(Collected data entries)
◆ ◆ ◆ ◆
-- ==== Sys2Proof/Machine/Rom.lean ====
section
/-! DEFINITION. The ROM of the control store: its entries and bounds (R179) and the stitches of its routines (R180 to R184).
The routines of R183 name no registers for their steps: those below are the model's (log entry 12). -/
namespace Sys2Proof.Machine

/-- The fields of a lane operation of the ROM. -/
def romArgs (fmt : LaneFmt) (d a b : Sel) (lit : Option (BitVec 32)) : LaneArgs :=
  { fmt := fmt, sat := false, d := d, a := a, b := b, lit := lit }

/-- A stitch of one lane operation. -/
def romLane (fmt : LaneFmt) (op : Nat) (d a b : Sel) (lit : Option (BitVec 32) := none) : Stitch :=
  let l := romArgs fmt d a b lit
  { seq := .next, lane := some (op, l), agu := none, tile := none, cld := none, rpop := false, negin := false,
    negchk := false, neg := l, lit := lit }

/-- A stitch that does nothing. -/
def romIdle : Stitch :=
  { seq := .next, lane := none, agu := none, tile := none, cld := none, rpop := false, negin := false, negchk := false,
    neg := romArgs .f32 (.h 0) (.h 0) (.h 0) none, lit := none }

def withSeq (q : Seq) (s : Stitch) : Stitch := { s with seq := q }
def withNegin (s : Stitch) : Stitch := { s with negin := true }
def withNegchk (s : Stitch) : Stitch := { s with negchk := true }

def hN (n : Nat) : Sel := .h (BitVec.ofNat 4 n)
def f1 (op : Nat) (d a : Sel) : Stitch := romLane .f32 op d a (.h 0)
def f2 (op : Nat) (d a b : Sel) : Stitch := romLane .f32 op d a b
/-- An operation whose source B is a literal. -/
def fL (op : Nat) (d a : Sel) (v : BitVec 32) : Stitch := romLane .f32 op d a .lit (some v)
/-- A MOV of a literal. -/
def fMov (d : Sel) (v : BitVec 32) : Stitch := romLane .f32 0x01 d .lit (.h 0) (some v)

/-- VRCP (R180). -/
def romVrcp : List Stitch :=
  [f1 0x1D (hN 0) (.p 1), f2 0x1F (hN 1) (.p 1) (hN 0), f2 0x04 (hN 0) (hN 0) (hN 1), f2 0x1F (hN 1) (.p 1) (hN 0),
   f2 0x04 (hN 0) (hN 0) (hN 1), f2 0x21 (hN 1) (.p 1) (hN 0), f2 0x05 (hN 0) (hN 0) (hN 1),
   withSeq .stop (f2 0x22 (.p 0) (hN 0) (.p 1))]

/-- One Newton step of VRSQ (R180). -/
def romRsqStep : List Stitch :=
  [f2 0x04 (hN 1) (.p 1) (hN 0), f2 0x20 (hN 1) (hN 1) (hN 0), f2 0x04 (hN 0) (hN 0) (hN 1)]

/-- VRSQ (R180). -/
def romVrsq : List Stitch :=
  [f1 0x1E (hN 0) (.p 1)] ++ romRsqStep ++ romRsqStep ++ romRsqStep ++ [withSeq .stop (f2 0x23 (.p 0) (hN 0) (.p 1))]

/-- The body of VEXP and EXPH, from its first operand to its last destination (R181). -/
def romExpBody (src dst : Sel) (q : Seq) : List Stitch :=
  [fL 0x0C (hN 1) src 0x42D00000#32, fL 0x04 (hN 0) (hN 1) 0x3FB8AA3B#32, f1 0x18 (hN 0) (hN 0),
   fL 0x06 (hN 1) (hN 0) 0x3F317218#32, fMov (hN 2) 0x39500D01#32, fL 0x07 (hN 2) (hN 1) 0x3AB60B61#32,
   fL 0x07 (hN 2) (hN 1) 0x3C088889#32, fL 0x07 (hN 2) (hN 1) 0x3D2AAAAB#32, fL 0x07 (hN 2) (hN 1) 0x3E2AAAAB#32,
   fL 0x07 (hN 2) (hN 1) 0x3F000000#32, f2 0x07 (hN 2) (hN 1) .one, f2 0x07 (hN 2) (hN 1) .one,
   withSeq q (f2 0x1A dst (hN 2) (hN 0))]

/-- VLOG (R183). -/
def romVlog : List Stitch :=
  [f1 0x1B (hN 0) (.p 1), f2 0x03 (hN 1) (hN 0) .one, f2 0x02 (hN 2) (hN 0) .one, f1 0x1D (hN 3) (hN 2),
   f2 0x1F (hN 4) (hN 2) (hN 3), f2 0x04 (hN 3) (hN 3) (hN 4), f2 0x04 (hN 5) (hN 1) (hN 3), f2 0x04 (hN 6) (hN 5) (hN 5),
   fMov (hN 7) 0x3E924925#32, fL 0x07 (hN 7) (hN 6) 0x3ECCCCCD#32, fL 0x07 (hN 7) (hN 6) 0x3F2AAAAB#32,
   fL 0x07 (hN 7) (hN 6) 0x40000000#32, fL 0x1C (hN 8) (.p 1) 0x3F317218#32, f2 0x07 (hN 7) (hN 5) (hN 8),
   withSeq .stop (f2 0x24 (.p 0) (hN 7) (.p 1))]

/-- VTANH (R183). -/
def romVtanh : List Stitch :=
  [fL 0x0C (hN 1) (.p 1) 0x41200000#32, fL 0x04 (hN 0) (hN 1) 0xC038AA3B#32, f1 0x18 (hN 0) (hN 0),
   fL 0x05 (hN 1) (hN 0) 0x3EB17218#32, fMov (hN 2) 0x3DB60B61#32, fL 0x07 (hN 2) (hN 1) 0xBE888889#32,
   fL 0x07 (hN 2) (hN 1) 0x3F2AAAAB#32, fL 0x07 (hN 2) (hN 1) 0xBFAAAAAB#32, fL 0x07 (hN 2) (hN 1) 0x40000000#32,
   fL 0x07 (hN 2) (hN 1) 0xC0000000#32, f2 0x07 (hN 2) (hN 1) .one, f2 0x1A (hN 2) (hN 2) (hN 0),
   f2 0x02 (hN 2) (hN 2) .one, f1 0x1D (hN 3) (hN 2), f2 0x1F (hN 4) (hN 2) (hN 3), f2 0x04 (.p 0) (hN 3) (hN 4),
   withSeq .stop (romLane .f32 0x07 (.p 0) .lit .neg1 (some 0x40000000#32))]

/-- VSIGM (R183). -/
def romVsigm : List Stitch :=
  [fL 0x0C (hN 1) (.p 1) 0x42D00000#32, fL 0x04 (hN 0) (hN 1) 0xBFB8AA3B#32, f1 0x18 (hN 0) (hN 0),
   fL 0x05 (hN 1) (hN 0) 0x3F317218#32, fMov (hN 2) 0xB9500D01#32, fL 0x07 (hN 2) (hN 1) 0x3AB60B61#32,
   fL 0x07 (hN 2) (hN 1) 0xBC088889#32, fL 0x07 (hN 2) (hN 1) 0x3D2AAAAB#32, fL 0x07 (hN 2) (hN 1) 0xBE2AAAAB#32,
   fL 0x07 (hN 2) (hN 1) 0x3F000000#32, f2 0x07 (hN 2) (hN 1) .neg1, f2 0x07 (hN 2) (hN 1) .one,
   f2 0x1A (hN 2) (hN 2) (hN 0), f2 0x02 (hN 2) (hN 2) .one, f1 0x1D (hN 3) (hN 2), f2 0x1F (hN 4) (hN 2) (hN 3),
   withSeq .stop (f2 0x04 (.p 0) (hN 3) (hN 4))]

/-- MRELU (R182). -/
def romMrelu : List Stitch :=
  [withNegin (f1 0x1E (hN 0) (.pv 1)), f2 0x04 (hN 1) (.pv 1) (hN 0), f2 0x20 (hN 1) (hN 1) (hN 0),
   f2 0x04 (hN 0) (hN 0) (hN 1), f2 0x04 (hN 1) (.pv 1) (hN 0), f2 0x20 (hN 1) (hN 1) (hN 0),
   f2 0x04 (hN 0) (hN 0) (hN 1), f2 0x04 (hN 3) (.pm 1) (hN 0), f2 0x04 (hN 4) (.pv 1) (hN 0), f1 0x25 (hN 5) (hN 3),
   f1 0x26 (hN 6) (hN 3), f2 0x04 (hN 7) (hN 4) (hN 6), f2 0x04 (hN 8) (.pm 1) (hN 7), f2 0x05 (hN 7) (.pm 1) (hN 5),
   f2 0x04 (hN 9) (.pm 1) (.pm 1), f2 0x02 (hN 9) (hN 9) (.pv 1), f2 0x05 (hN 8) (hN 9) (hN 5),
   f2 0x06 (hN 8) (hN 7) (hN 7), f2 0x09 (hN 9) (.pm 1) .zero, f2 0x17 (hN 7) (hN 9) (.pv 1),
   f2 0x17 (hN 8) .zero (.pv 1), f1 0x01 (.pm 0) (hN 7), withSeq .stop (withNegchk (f2 0x09 (.pv 0) (hN 8) .zero))]

/-- A PAIR operation with a literal as source B. -/
def pL (op : Nat) (d a : Sel) (v : BitVec 32) : Stitch := romLane .pair op d a .lit (some v)

/-- MEXP (R183). -/
def romMexp : List Stitch :=
  [withNegin (f1 0x01 (hN 1) (.pv 1)), f1 0x01 (hN 0) (.pm 1), fL 0x05 (hN 0) (hN 1) 0x3F000000#32,
   fL 0x05 (hN 1) (hN 0) 0x40000000#32, pL 0x0C (hN 0) (hN 0) 0x42D00000#32, pL 0x04 (hN 2) (hN 0) 0x3FB8AA3B#32,
   romLane .pair 0x18 (hN 2) (hN 2) (.h 0), pL 0x06 (hN 0) (hN 2) 0x3F317218#32,
   romLane .pair 0x01 (hN 4) .lit (.h 0) (some 0x3AB60B61#32), pL 0x07 (hN 4) (hN 0) 0x3C088889#32,
   pL 0x07 (hN 4) (hN 0) 0x3D2AAAAB#32, pL 0x07 (hN 4) (hN 0) 0x3E2AAAAB#32, pL 0x07 (hN 4) (hN 0) 0x3F000000#32,
   romLane .pair 0x07 (hN 4) (hN 0) .one, romLane .pair 0x07 (hN 4) (hN 0) .one, romLane .pair 0x1A (hN 4) (hN 4) (hN 2),
   f2 0x06 (hN 5) (hN 4) (hN 4), f1 0x01 (.pm 0) (hN 4), withSeq .stop (withNegchk (f2 0x09 (.pv 0) (hN 5) .zero))]

/-- NSAMPLE (R183). -/
def romNsample : List Stitch :=
  [withNegin (f1 0x27 (hN 0) (.pv 1)), withSeq .stop (f2 0x02 (.p 0) (.pm 1) (hN 0))]

/-- The load of the weights at the start of ELEM (R184). -/
def romElemLoad : Stitch :=
  { romIdle with agu := some (1, { fmt := .f32, reg := hN 15, base := 4, ix := false, ixn := 0, stride := 0, off := 0,
                                   ovr := none, gen := 0 }) }

/-- The stitch of unit k of ELEM and its final move (R184). -/
def romElemUnit (k : Nat) : Stitch :=
  let s := f2 0x2B (hN 0) (.p 1) (Sel.ofCode (BitVec.ofNat 6 k))
  if k = 15 then s else withSeq (.loop 1 (BitVec.ofNat 13 (0x10CE + 2 * k + 2))) s

def romElemMove : Stitch := withSeq .stop (f1 0x01 (.p 0) (hN 0))

/-- The stitch at a ROM address, none outside the routines (R179); the stitches of DENSE depend on its region (denseProgram). -/
def romStitch (a : Nat) : Option Stitch :=
  let at_ (base : Nat) (l : List Stitch) : Option Stitch := l[a - base]?
  if a < 0x1000 then none
  else if a < 0x1010 then at_ 0x1000 romVrcp
  else if a < 0x1020 then at_ 0x1010 romVrsq
  else if a < 0x1030 then at_ 0x1020 (romExpBody (.p 1) (.p 0) .stop)
  else if a < 0x1040 then at_ 0x1030 (romExpBody (hN 1) (hN 2) .retrom)
  else if a < 0x1050 then at_ 0x1040 romVlog
  else if a < 0x1068 then at_ 0x1050 romVtanh
  else if a < 0x1080 then at_ 0x1068 romVsigm
  else if a < 0x10A0 then at_ 0x1080 romMrelu
  else if a < 0x10C0 then at_ 0x10A0 romMexp
  else if a < 0x10C8 then at_ 0x10C0 romNsample
  else if a = 0x10C8 then some romElemLoad
  else if a < 0x10CD then some romIdle
  else if a = 0x10CD then some (f2 0x2A (hN 0) (hN 15) (.h 0))
  else if a < 0x10EE then some (if a % 2 = 0 then romElemUnit ((a - 0x10CE) / 2) else romElemMove)
  else none

/-! ### DENSE (R184, R280): its stitches follow from the layer sizes of its region. R184 names no registers beside h14:h15;
those below are the model's (log entry 13). -/

/-- A load in PAIR or F32 at K × 64 + 64 × (n3 + more). -/
def romDenseLoad (fmt : LaneFmt) (h more : Nat) (s : Stitch) : Stitch :=
  { s with agu := some (1, { fmt := fmt, reg := hN h, base := 4, ix := true, ixn := 3, stride := 1,
                             off := BitVec.ofNat 10 more, ovr := none, gen := 0 }) }

/-- CLD of a literal into a counter. -/
def romCld (n : BitVec 2) (v : Nat) (s : Stitch) : Stitch :=
  { s with cld := some n, lit := some (BitVec.ofNat 32 v) }

/-- One block of 96 outputs over `pairs` input pairs into the accumulator pair at h`acc`; its words begin `base` 64-byte
units into the buffer, and n3 holds `base` when it starts. The weights of pair p are loaded into one of five register pairs
five steps before the FMAB that reads them; n0 is 64 from pair 64 on. -/
def denseBlock (acc pairs base : Nat) : List Stitch :=
  let unit (p : Nat) : Nat := base + 6 + 12 * p
  let load (p : Nat) (s : Stitch) : Stitch :=
    if p < pairs then romDenseLoad .pair (2 * (p % 5)) (if p = 69 then 12 else 0) s else s
  let aim (p : Nat) (s : Stitch) : Stitch := if p < pairs then romCld 3 (unit p) s else s
  [aim 0 (romDenseLoad .f32 acc 0 (f1 0x01 (hN (acc + 1)) .zero))] ++
  (List.range 5).map (fun i => load i (aim (i + 1) romIdle)) ++
  (List.range pairs).map (fun p =>
    let s := load (p + 5) (romLane .pair 0x2C (hN acc) (hN (2 * (p % 5))) (Sel.ofCode (BitVec.ofNat 6 (p % 64))))
    if p = 63 && 64 < pairs then romCld 0 64 s
    else if 64 < pairs && p + 1 = pairs then romCld 0 0 s
    else aim (p + 6) s) ++
  [romCld 3 (unit pairs) (f2 0x02 (hN acc) (hN acc) (hN (acc + 1)))]

/-- One layer of n_in inputs and n_out outputs: its blocks, then their outputs in place of the inputs, through MAX with
ZERO where another layer follows. -/
def denseLayerStitches (nIn nOut base : Nat) (relu : Bool) : List Stitch :=
  let pairs := (nIn + 1) / 2
  let out (h acc : Nat) : Stitch := if relu then f2 0x09 (hN h) (hN acc) .zero else f1 0x01 (hN h) (hN acc)
  if nOut ≤ 96 then denseBlock 10 pairs base ++ [out 14 10]
  else denseBlock 10 pairs base ++ denseBlock 12 pairs (base + 6 + 12 * pairs) ++ [out 14 10, out 15 12]

/-- The layers of DENSE from the buffer's unit `base` on. -/
def denseLayersFrom (base : Nat) : List Nat → List Stitch
  | a :: b :: t =>
    denseLayerStitches a b base (!t.isEmpty) ++
      denseLayersFrom (base + (b + 95) / 96 * (6 + 12 * ((a + 1) / 2))) (b :: t)
  | _ => []

/-- A CVT between BF16 and F32 with the given half. -/
def romCvt (fmt : LaneFmt) (d a : Sel) (code : Nat) : Stitch := romLane fmt 0x19 d a (Sel.ofCode (BitVec.ofNat 6 code))

/-- DENSE (R184): the input widened into h14:h15, the layers, the outputs rounded to BF16 with the other lanes zero. -/
def denseProgram (sizes : List Nat) : List Stitch :=
  [romCvt .bf16 (hN 14) (.p 1) 0, romCvt .bf16 (hN 15) (.p 1) 8] ++ denseLayersFrom 0 sizes ++
  [f1 0x01 (.p 0) .zero, romCvt .f32 (.p 0) (hN 14) 1, romCvt .f32 (.p 0) (hN 15) 9,
   romLane .i16 0x13 .zero .lane .lit (some (BitVec.ofNat 32 (sizes.getLastD 0))),
   withSeq .stop (romLane .i16 0x16 (.p 0) (.p 0) .zero)]

/-- The published entries of the ROM (R179). -/
def romEntries : List Nat :=
  [0x1000, 0x1010, 0x1020, 0x1030, 0x1040, 0x1050, 0x1068, 0x1080, 0x10A0, 0x10C0, 0x10C8, 0x1100]

end Sys2Proof.Machine
end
◆ ◆ ◆ ◆
● Prompt: Find "0x10C0, 0x10C8, 0x1100]" in the data above, then repeat that line and all lines after it exactly, ending with the final line.

● Response box:
  [0x1000, 0x1010, 0x1020, 0x1030, 0x1040, 0x1050, 0x1068, 0x1080, 0x10A0, 0x10C0, 0x10C8, 0x1100]

end Sys2Proof.Machine
end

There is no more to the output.